-- ==== Sys2Proof/Machine/Formats.lean ====
section
/-! DEFINITION. The encodings and the word layouts of the control aperture and of the fabric data lines (R166, R167,
R169, R170, R53): codes, fields, handle, status, identification, notice and fault record words, and bytes of words. -/

namespace Sys2Proof.Machine

/-! ### Fields -/

/-- A value of `width` bits placed at bit `lo` of a word. -/
def field (width lo : Nat) (v : Nat) : Word := ((BitVec.ofNat width v).setWidth 32) <<< lo

/-- Bits `hi` to `lo` of a word. -/
def bits (w : Word) (hi lo : Nat) : Nat := (w.extractLsb' lo (hi + 1 - lo)).toNat

/-- Has a word no bit set outside `mask`? -/
def onlyBits (w mask : Word) : Bool := w &&& ~~~mask == 0#32

/-- One bit as a number. -/
def bit (b : Bool) : Nat := if b then 1 else 0

/-! ### Codes (R166, R167, R170) -/

/-- Access kind codes. -/
def AccessKind.code : AccessKind → Nat
  | .read => 0
  | .write => 1
  | .fetch => 2

/-- The access kind a code names; 3 names none. -/
def AccessKind.ofCode : Nat → Option AccessKind
  | 0 => some .read
  | 1 => some .write
  | 2 => some .fetch
  | _ => none

/-- Access kind of a fault record word, absent being UNKNOWN. -/
def accessKindCode : Option AccessKind → Nat
  | some k => k.code
  | none => 3

/-- Form codes. -/
def Form.code : Form → Nat
  | .single1 => 0
  | .single2 => 1
  | .single4 => 2
  | .burst2 => 3
  | .burst4 => 4
  | .burst8 => 5

/-- The form a code names; 6 and 7 name none (R30). -/
def Form.ofCode : Nat → Option Form
  | 0 => some .single1
  | 1 => some .single2
  | 2 => some .single4
  | 3 => some .burst2
  | 4 => some .burst4
  | 5 => some .burst8
  | _ => none

/-- Form of a fault record word, absent being UNKNOWN. -/
def formCode : Option Form → Nat
  | some f => f.code
  | none => 7

/-- Fault kind codes (R132). -/
def FaultKind.code : FaultKind → Nat
  | .noWindow => 1
  | .notMember => 2
  | .rights => 3
  | .lapsed => 4
  | .retiring => 5
  | .targetDown => 6
  | .targetSilent => 7
  | .targetError => 8
  | .badAccess => 9
  | .apertureFormat => 10
  | .mailboxBusy => 11

/-- The 4-bit response code (R170). -/
def RespCode.code : RespCode → Nat
  | .ok => 0
  | .fault k => k.code
  | .held => 14
  | .detached => 15

/-- Window state codes; a FREE slot is returned by no command. -/
def WinState.code : WinState → Nat
  | .free => 0
  | .active => 1
  | .offered => 2
  | .lapsed => 3
  | .draining => 4

/-- Layer codes. -/
def Layer.code : Layer → Nat
  | .priv => 0
  | .common => 1

/-- Retirement cause codes. -/
def RetireNotice.code : RetireNotice → Nat
  | .none => 0
  | .drainDone => 1
  | .graceExpired => 2

/-- Mailbox state codes. -/
def MailboxState.code : MailboxState → Nat
  | .empty => 0
  | .submitted => 1
  | .executing => 2
  | .done => 3

/-- Master state codes. -/
def MasterState.code : MasterState → Nat
  | .online => 0
  | .held => 1
  | .offline => 2

/-- Target state codes. -/
def TargetState.code : TargetState → Nat
  | .offline => 0
  | .online => 1
  | .failed => 2

/-- Width codes. -/
def Width.code : Width → Nat
  | .w8 => 0
  | .w16 => 1
  | .w32 => 2

/-- The width a code names; 3 names none. -/
def Width.ofCode : Nat → Option Width
  | 0 => some .w8
  | 1 => some .w16
  | 2 => some .w32
  | _ => none

/-- Fault policy codes. -/
def FaultPolicy.code : FaultPolicy → Nat
  | .report => 0
  | .hold => 1

/-- Reset disposition codes. -/
def Disposition.code : Disposition → Nat
  | .release => 0
  | .keep => 1

/-- Notice kind numbers (R143). -/
def NoticeKind.number : NoticeKind → Nat
  | .fault => 1
  | .targetFailed => 2
  | .windowRevoked => 3
  | .leaseLapsed => 4
  | .leaseWarning => 5
  | .offerReceived => 6
  | .offerWithdrawn => 7
  | .offerAccepted => 8
  | .offerDeclined => 9
  | .offerExpired => 10
  | .windowRetired => 11

/-- The notice kind a number names. -/
def NoticeKind.ofNumber : Nat → Option NoticeKind
  | 1 => some .fault
  | 2 => some .targetFailed
  | 3 => some .windowRevoked
  | 4 => some .leaseLapsed
  | 5 => some .leaseWarning
  | 6 => some .offerReceived
  | 7 => some .offerWithdrawn
  | 8 => some .offerAccepted
  | 9 => some .offerDeclined
  | 10 => some .offerExpired
  | 11 => some .windowRetired
  | _ => none

/-- Result codes of the status word (R167). -/
def ResultCode.code : ResultCode → Nat
  | .done => 1
  | .doneLate => 2
  | .doneDraining => 3
  | .empty => 4
  | .badCommand => 5
  | .badParam => 6
  | .notSupervisor => 7
  | .detached => 8
  | .staleHandle => 9
  | .notHolder => 10
  | .wrongLayer => 11
  | .wrongState => 12
  | .quota => 13
  | .noSlot => 14
  | .overlapFabric => 15
  | .overlapTarget => 16
  | .outOfTarget => 17
  | .aperture => 18
  | .notOffered => 19
  | .recipient => 20
  | .self => 21
  | .targetBusy => 22

/-- Command identities (R167). -/
def CmdId.code : CmdId → Nat
  | .claim => 1
  | .claimCommon => 2
  | .extend => 3
  | .release => 4
  | .revoke => 5
  | .setMembers => 6
  | .query => 7
  | .queryAddress => 8
  | .findHeld => 9
  | .renew => 10
  | .setLeaseClock => 11
  | .offer => 12
  | .withdraw => 13
  | .accept => 14
  | .decline => 15
  | .readFault => 16
  | .clearFault => 17
  | .releaseHold => 18
  | .takeNotice => 19
  | .setNoticeOrder => 20
  | .setNoticeEnable => 21
  | .setMaster => 22
  | .queryMaster => 23
  | .detach => 24
  | .attach => 25
  | .setTarget => 26
  | .targetOnline => 27
  | .targetOffline => 28
  | .queryTarget => 29

/-- The command an identity names; 0 and 30 to 255 name none (R167). -/
def CmdId.ofCode : Nat → Option CmdId
  | 1 => some .claim
  | 2 => some .claimCommon
  | 3 => some .extend
  | 4 => some .release
  | 5 => some .revoke
  | 6 => some .setMembers
  | 7 => some .query
  | 8 => some .queryAddress
  | 9 => some .findHeld
  | 10 => some .renew
  | 11 => some .setLeaseClock
  | 12 => some .offer
  | 13 => some .withdraw
  | 14 => some .accept
  | 15 => some .decline
  | 16 => some .readFault
  | 17 => some .clearFault
  | 18 => some .releaseHold
  | 19 => some .takeNotice
  | 20 => some .setNoticeOrder
  | 21 => some .setNoticeEnable
  | 22 => some .setMaster
  | 23 => some .queryMaster
  | 24 => some .detach
  | 25 => some .attach
  | 26 => some .setTarget
  | 27 => some .targetOnline
  | 28 => some .targetOffline
  | 29 => some .queryTarget
  | _ => none

/-! ### Sizes of forms (R30) and of widths -/

/-- The access kind a request names, if any (R30). -/
def reqKind (r : Request) : Option AccessKind := AccessKind.ofCode r.kind.toNat

/-- The form a request names, if any (R30). -/
def reqForm (r : Request) : Option Form := Form.ofCode r.size.toNat

/-- Bytes of a form; an access is aligned to them (R30). -/
def Form.size : Form → Nat
  | .single1 => 1
  | .single2 => 2
  | .single4 => 4
  | .burst2 => 8
  | .burst4 => 16
  | .burst8 => 32

/-- Is a form a burst? -/
def Form.isBurst : Form → Bool
  | .single1 => false
  | .single2 => false
  | .single4 => false
  | .burst2 => true
  | .burst4 => true
  | .burst8 => true

/-- Bytes of a target word: width / 8 (R52). -/
def Width.bytes : Width → Nat
  | .w8 => 1
  | .w16 => 2
  | .w32 => 4

/-- The page of a fabric address (section 0.6). -/
def pageOf (a : FabricAddr) : Nat := a.toNat / Config.pageBytes

/-- The offset in page of a fabric address (section 0.6). -/
def offsetOf (a : FabricAddr) : Nat := a.toNat % Config.pageBytes

/-! ### Bytes of words (R53) -/

/-- The byte on lane `k`: data lines 8 k to 8 k + 7 (R53). -/
def laneByte (w : Word) (k : Nat) : Byte := w.extractLsb' (8 * k) 8

/-- A byte put on lane `k`, the other lanes zero (R53). -/
def onLane (b : Byte) (k : Nat) : Word := (b.setWidth 32) <<< (8 * k)

/-- Four bytes on lanes 0 to 3. DEDUCED, unsafe: fabric byte position f mod 4 is lane f mod 4 (log 12). -/
def wordOfBytes (b0 b1 b2 b3 : Byte) : Word := onLane b0 0 ||| onLane b1 1 ||| onLane b2 2 ||| onLane b3 3

/-- Bytes in ascending address order as words, four at a time. -/
def wordsOfBytes : List Byte → List Word
  | b0 :: b1 :: b2 :: b3 :: rest => wordOfBytes b0 b1 b2 b3 :: wordsOfBytes rest
  | _ => []

/-- The byte of a request's write data at the address `request address + i`: it stands on fabric byte position f mod 4
of its word (R53). A word the lines do not carry is read as zero, which no well-formed request meets (log 20). -/
def requestByte (r : Request) (i : Nat) : Byte :=
  laneByte (r.wdata.getD ((r.addr.toNat % 4 + i) / 4) 0#32) ((r.addr.toNat % 4 + i) % 4)

/-- The bytes of a write request of a form, in ascending address order (R34). -/
def requestBytes (r : Request) (f : Form) : List Byte := (List.range f.size).map (requestByte r)

/-- The fabric byte position of a fabric address: the byte at address f stands on position f mod 4 (R53). -/
def bytePosition (a : FabricAddr) : Fin 4 := Fin.ofNat 4 a.toNat

/-- The read data a completed read puts on its response: the bytes a single access addressed, from the fabric byte
position of its address on, or the words of a burst (R40, R53). -/
def readData (a : Resolved) (bs : List Byte) : ReadData :=
  if a.form.isBurst then .words (wordsOfBytes bs) else .bytes (bytePosition a.addr) bs

/-! ### Words (R166, R167, R169, R170) -/

/-- The handle layout (R166). -/
def handleWord (h : Handle) : Word := field 5 0 h.slot.val ||| field 4 8 h.gen.toNat

/-- The handle a handle word names (R166). -/
def handleOf (w : Word) : Handle := { slot := Fin.ofNat 32 (bits w 4 0), gen := w.extractLsb' 8 4 }

/-- The handle of the window now in a slot. -/
def State.handle (s : State) (i : Slot) : Handle := { slot := i, gen := (s.window i).gen }

/-- The status word (R72, R167). -/
def statusWord (b : Mailbox) (r : MasterRecord) : Word :=
  field 2 0 b.state.code ||| field 2 2 r.state.code |||
  field 5 4 (if b.state = .done then (b.result.map ResultCode.code).getD 0 else 0) |||
  field 8 9 ((b.command.map BitVec.toNat).getD 0) ||| field 9 17 r.notices.length

/-- The identification word read through a port (R66, R167). -/
def identificationWord (m : Master) : Word :=
  field 3 0 m.val ||| field 4 4 Config.revision ||| field 8 8 Config.slotCount ||| field 16 16 Config.partCode

/-- The notice word (R170). -/
def noticeWord (n : Notice) : Word :=
  field 5 0 n.key.val ||| field 4 8 n.gen.toNat ||| field 4 16 n.kind.number ||| field 2 20 n.cause.code

/-- The three fault record words; an empty record gives three zero words (R135, R170). -/
def faultWords : Option FaultRecord → ResultWords
  | none => zeroWords
  | some f =>
    { w0 := field 28 0 f.first.addr.toNat
      w1 := (match f.first.handle with
             | some h => handleWord h ||| field 1 12 1
             | none => 0#32) |||
            (match f.first.target with
             | some t => field 2 13 t.val ||| field 1 15 1
             | none => 0#32) |||
            field 4 16 f.first.kind.code ||| field 2 20 (accessKindCode f.first.accessKind) |||
            field 3 22 (formCode f.first.form)
      w2 := field 4 0 f.latest.code ||| field 8 8 f.count }

/-- The window summary of QUERY (R99, R169). -/
def windowSummary (i : Slot) (w : Window) : Word :=
  handleWord { slot := i, gen := w.gen } ||| field 3 12 w.state.code ||| field 1 15 w.layer.code |||
  field 3 16 w.holder.val ||| field 2 19 w.target.val ||| field 3 21 w.rights.toNat ||| field 1 24 (bit w.warned) |||
  field 2 25 w.retireNotice.code |||
  (match w.offer with
   | some o => field 1 27 1 ||| field 3 28 o.recipient.val
   | none => 0#32)

/-- Result words with the second and third zero. -/
def words1 (a : Word) : ResultWords := { w0 := a, w1 := 0#32, w2 := 0#32 }

/-- Result words with the third zero. -/
def words2 (a b : Word) : ResultWords := { w0 := a, w1 := b, w2 := 0#32 }

/-- The wait, recovery and response limit as P2 of SET_TARGET carries them (R168, R169). -/
def timingWord (c : TargetSettings) : Word := field 5 0 c.wait ||| field 4 8 c.recovery ||| field 10 16 c.limit

/-- The quota, fault policy and reset disposition of a master record (R168, R169). -/
def masterWord (r : MasterRecord) : Word :=
  field 6 0 r.quota ||| field 1 8 r.policy.code ||| field 1 9 r.disposition.code

/-- Positions of a notice order as nibbles, the first in bits 3:0 (R168). -/
def nibbles : List NoticeKind → Nat → Word
  | [], _ => 0#32
  | k :: ks, lo => field 4 lo k.number ||| nibbles ks (lo + 4)

/-- Positions 1 to 8 of a notice order (R168). -/
def orderWord0 (o : List NoticeKind) : Word := nibbles (o.take 8) 0

/-- Positions 9 to 11 of a notice order (R168). -/
def orderWord1 (o : List NoticeKind) : Word := nibbles ((o.drop 8).take 3) 0

end Sys2Proof.Machine
end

• • • •

§ ABOUT THIS TASK
Starting from the records above, copy each line where the string "Config" is found.

§ WRITTEN REPLY
def pageOf (a : FabricAddr) : Nat := a.toNat / Config.pageBytes
def offsetOf (a : FabricAddr) : Nat := a.toNat % Config.pageBytes
  field 3 0 m.val ||| field 4 4 Config.revision ||| field 8 8 Config.slotCount ||| field 16 16 Config.partCode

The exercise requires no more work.